Was the EU Employment Commissioner Marianne Thyssen right to tell Michael O’Leary that the “EU internal market is not a jungle” and there are rules that employers should abide by?  Her statement was indeed correct. But it was also a highly optimistic representation of reality on the ground and revealed how powerless the EU can sometimes be. This may now change with the project of a new EU Labour Authority (ELA), that would allow employees and employers to deal more easily with complex aspects of cross-border labour mobility and to better fight against social fraud.

Often employees fall victim to exploitation and social fraud because of existing loopholes in legislation and lax oversight on the national level. An airline may register its Principle Place of Business e.g. in Malta, hire crews from a staffing agency in Lithuania and base them in Brussels. Understaffed or uninterested labour authorities would pass the ball between each other if crew need to enforce their labour rights. Often, the only solution is seeking the answers in Court – a costly and time-consuming endeavour. This is why it took two decades for Ryanair employees to finally dismantle the myth that if you work on an Irish aircraft, you are an Irish employee. It wasn’t until the EU Court of Justice issued a verdict on a case – and the EU Employment Commissioner spelled it out to its CEO – that Ryanair fell in line by finally offering local labour contracts to its employees.

Often employees fall victim to exploitation and social fraud because of existing loopholes in legislation and lax oversight on the national level.

Such loopholes exist because the EU does not have a common social security or labour laws. While it has developed legislation regulating free movement of workers, posting of workers and social security coordination, complying with those rules and efficient enforcement across the EU is lagging behind. 

The aim of this new Authority – as proposed by the EU Commission – is to support Member States in implementing the existing EU legislation in the areas of cross-border labour mobility and social security coordination, including free movement of workers, posting of workers and highly mobile services. 

Atypical Employment study by the Ghent University

As highly mobile workers, pilots are often affected by the rules and regulations of several different countries. In the 2015 Atypical Employment study by the Ghent University, 48% of the pilots say that to them applies the labour law of the country in which the airline is registered, while only 29% enjoy the social security and labour law of their Home Base country. And almost 10% don’t even know under which labour laws they fall.

It would be in the EU Labour Authority’s remit to inform and help pilots in such cases. The ELA would be able to suggest the organization of joint labour inspections at the Member States request but hopefully also at its own initiative. To allow for appropriate follow up of such inspections, the Authority would be responsible for analysis of the results and making recommendations. This would trigger better cooperation between Member States and concrete ways to improve recurrent issues and to combat fraud.

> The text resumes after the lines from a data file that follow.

-- ==== Sys2Proof/Laws/State.lean ====
section
/-! SUPPORT. One lemma per field per update of State. -/

namespace Sys2Proof.Machine

variable (s : State)

@[simp] theorem State.withSample_mode (word : SnapshotWord) : (s.withSample word).mode = s.mode := rfl
@[simp] theorem State.withSample_rom (word : SnapshotWord) : (s.withSample word).rom = s.rom := rfl
@[simp] theorem State.withSample_romSize (word : SnapshotWord) : (s.withSample word).romSize = s.romSize := rfl
@[simp] theorem State.withSample_sramSizeClass (word : SnapshotWord) : (s.withSample word).sramSizeClass = s.sramSizeClass := rfl
@[simp] theorem State.withSample_sram (word : SnapshotWord) : (s.withSample word).sram = s.sram := rfl
@[simp] theorem State.withSample_mirrorPolicy (word : SnapshotWord) : (s.withSample word).mirrorPolicy = s.mirrorPolicy := rfl
@[simp] theorem State.withSample_sramPolicy (word : SnapshotWord) : (s.withSample word).sramPolicy = s.sramPolicy := rfl
@[simp] theorem State.withSample_sampleMode (word : SnapshotWord) : (s.withSample word).sampleMode = s.sampleMode := rfl
@[simp] theorem State.withSample_ctrlActiveLow (word : SnapshotWord) : (s.withSample word).ctrlActiveLow = s.ctrlActiveLow := rfl
@[simp] theorem State.withSample_phase (word : SnapshotWord) : (s.withSample word).phase = s.phase := rfl
@[simp] theorem State.withSample_active (word : SnapshotWord) : (s.withSample word).active = word.getLsbD 26 := rfl
@[simp] theorem State.withSample_snap (word : SnapshotWord) : (s.withSample word).snap = word := rfl
@[simp] theorem State.withSample_loc (word : SnapshotWord) : (s.withSample word).loc = s.loc := rfl
@[simp] theorem State.withSample_pendingByte (word : SnapshotWord) : (s.withSample word).pendingByte = s.pendingByte := rfl
@[simp] theorem State.withSample_sent (word : SnapshotWord) : (s.withSample word).sent = s.sent := rfl
@[simp] theorem State.withSample_outcome (word : SnapshotWord) : (s.withSample word).outcome = s.outcome := rfl
@[simp] theorem State.withSample_result (word : SnapshotWord) : (s.withSample word).result = s.result := rfl
@[simp] theorem State.withSample_bus (word : SnapshotWord) : (s.withSample word).bus = s.bus := rfl
@[simp] theorem State.withSample_schedule (word : SnapshotWord) : (s.withSample word).schedule = s.schedule := rfl

@[simp] theorem State.withLoc_mode (loc : Location) : (s.withLoc loc).mode = s.mode := rfl
@[simp] theorem State.withLoc_rom (loc : Location) : (s.withLoc loc).rom = s.rom := rfl
@[simp] theorem State.withLoc_romSize (loc : Location) : (s.withLoc loc).romSize = s.romSize := rfl
@[simp] theorem State.withLoc_sramSizeClass (loc : Location) : (s.withLoc loc).sramSizeClass = s.sramSizeClass := rfl
@[simp] theorem State.withLoc_sram (loc : Location) : (s.withLoc loc).sram = s.sram := rfl
@[simp] theorem State.withLoc_mirrorPolicy (loc : Location) : (s.withLoc loc).mirrorPolicy = s.mirrorPolicy := rfl
@[simp] theorem State.withLoc_sramPolicy (loc : Location) : (s.withLoc loc).sramPolicy = s.sramPolicy := rfl
@[simp] theorem State.withLoc_sampleMode (loc : Location) : (s.withLoc loc).sampleMode = s.sampleMode := rfl
@[simp] theorem State.withLoc_ctrlActiveLow (loc : Location) : (s.withLoc loc).ctrlActiveLow = s.ctrlActiveLow := rfl
@[simp] theorem State.withLoc_phase (loc : Location) : (s.withLoc loc).phase = s.phase := rfl
@[simp] theorem State.withLoc_active (loc : Location) : (s.withLoc loc).active = s.active := rfl
@[simp] theorem State.withLoc_snap (loc : Location) : (s.withLoc loc).snap = s.snap := rfl
@[simp] theorem State.withLoc_loc (loc : Location) : (s.withLoc loc).loc = loc := rfl
@[simp] theorem State.withLoc_pendingByte (loc : Location) : (s.withLoc loc).pendingByte = s.pendingByte := rfl
@[simp] theorem State.withLoc_sent (loc : Location) : (s.withLoc loc).sent = s.sent := rfl
@[simp] theorem State.withLoc_outcome (loc : Location) : (s.withLoc loc).outcome = s.outcome := rfl
@[simp] theorem State.withLoc_result (loc : Location) : (s.withLoc loc).result = s.result := rfl
@[simp] theorem State.withLoc_bus (loc : Location) : (s.withLoc loc).bus = s.bus := rfl
@[simp] theorem State.withLoc_schedule (loc : Location) : (s.withLoc loc).schedule = s.schedule := rfl

@[simp] theorem State.withOutcome_mode (l : Label) : (s.withOutcome l).mode = s.mode := rfl
@[simp] theorem State.withOutcome_rom (l : Label) : (s.withOutcome l).rom = s.rom := rfl
@[simp] theorem State.withOutcome_romSize (l : Label) : (s.withOutcome l).romSize = s.romSize := rfl
@[simp] theorem State.withOutcome_sramSizeClass (l : Label) : (s.withOutcome l).sramSizeClass = s.sramSizeClass := rfl
@[simp] theorem State.withOutcome_sram (l : Label) : (s.withOutcome l).sram = s.sram := rfl
@[simp] theorem State.withOutcome_mirrorPolicy (l : Label) : (s.withOutcome l).mirrorPolicy = s.mirrorPolicy := rfl
@[simp] theorem State.withOutcome_sramPolicy (l : Label) : (s.withOutcome l).sramPolicy = s.sramPolicy := rfl
@[simp] theorem State.withOutcome_sampleMode (l : Label) : (s.withOutcome l).sampleMode = s.sampleMode := rfl
@[simp] theorem State.withOutcome_ctrlActiveLow (l : Label) : (s.withOutcome l).ctrlActiveLow = s.ctrlActiveLow := rfl
@[simp] theorem State.withOutcome_phase (l : Label) : (s.withOutcome l).phase = s.phase := rfl
@[simp] theorem State.withOutcome_active (l : Label) : (s.withOutcome l).active = s.active := rfl
@[simp] theorem State.withOutcome_snap (l : Label) : (s.withOutcome l).snap = s.snap := rfl
@[simp] theorem State.withOutcome_loc (l : Label) : (s.withOutcome l).loc = s.loc := rfl
@[simp] theorem State.withOutcome_pendingByte (l : Label) : (s.withOutcome l).pendingByte = s.pendingByte := rfl
@[simp] theorem State.withOutcome_sent (l : Label) : (s.withOutcome l).sent = s.sent := rfl
@[simp] theorem State.withOutcome_outcome (l : Label) : (s.withOutcome l).outcome = some l := rfl
@[simp] theorem State.withOutcome_result (l : Label) : (s.withOutcome l).result = s.result := rfl
@[simp] theorem State.withOutcome_bus (l : Label) : (s.withOutcome l).bus = s.bus := rfl
@[simp] theorem State.withOutcome_schedule (l : Label) : (s.withOutcome l).schedule = s.schedule := rfl

@[simp] theorem State.withResult_mode (r : Result) : (s.withResult r).mode = s.mode := rfl
@[simp] theorem State.withResult_rom (r : Result) : (s.withResult r).rom = s.rom := rfl
@[simp] theorem State.withResult_romSize (r : Result) : (s.withResult r).romSize = s.romSize := rfl
@[simp] theorem State.withResult_sramSizeClass (r : Result) : (s.withResult r).sramSizeClass = s.sramSizeClass := rfl
@[simp] theorem State.withResult_sram (r : Result) : (s.withResult r).sram = s.sram := rfl
@[simp] theorem State.withResult_mirrorPolicy (r : Result) : (s.withResult r).mirrorPolicy = s.mirrorPolicy := rfl
@[simp] theorem State.withResult_sramPolicy (r : Result) : (s.withResult r).sramPolicy = s.sramPolicy := rfl
@[simp] theorem State.withResult_sampleMode (r : Result) : (s.withResult r).sampleMode = s.sampleMode := rfl
@[simp] theorem State.withResult_ctrlActiveLow (r : Result) : (s.withResult r).ctrlActiveLow = s.ctrlActiveLow := rfl
@[simp] theorem State.withResult_phase (r : Result) : (s.withResult r).phase = s.phase := rfl
@[simp] theorem State.withResult_active (r : Result) : (s.withResult r).active = s.active := rfl
@[simp] theorem State.withResult_snap (r : Result) : (s.withResult r).snap = s.snap := rfl
@[simp] theorem State.withResult_loc (r : Result) : (s.withResult r).loc = s.loc := rfl
@[simp] theorem State.withResult_pendingByte (r : Result) : (s.withResult r).pendingByte = s.pendingByte := rfl
@[simp] theorem State.withResult_sent (r : Result) : (s.withResult r).sent = s.sent := rfl
@[simp] theorem State.withResult_outcome (r : Result) : (s.withResult r).outcome = s.outcome := rfl
@[simp] theorem State.withResult_result (r : Result) : (s.withResult r).result = r := rfl
@[simp] theorem State.withResult_bus (r : Result) : (s.withResult r).bus = s.bus := rfl
@[simp] theorem State.withResult_schedule (r : Result) : (s.withResult r).schedule = s.schedule := rfl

The Commission also wants the Authority to intervene as a mediator between employers, unions and workers when companies with several offices across the EU restructure or fire their staff. In the case of an airline, if it wants to close its bases, there are European rules that have to be followed and the ELA could be the one overseeing the process. 

A small but important detail – the ELA would also be overseeing labour rights of the self-employed. How exactly this would work in practice is unclear but it is a good news to the thousands of atypically employed pilots in Europe.
 

This would trigger better cooperation between Member States and concrete ways to improve recurrent issues and to combat fraud.

In a nutshell, the ELA is an attempt to find solutions and bring fairness to workers in the EU Single Market, with its confusing and disharmonised national labour laws and social security regimes. If all goes well in the legislative process, the ELA will be up and running later this year and will reach cruising speed by 2023. No-one knows yet whether the ELA will become one of the EU’s success stories – or “will be the jewel in the crown of a well-functioning European labour market”, as Commissioner Thyssen hopes. But the ambition and political will are promising.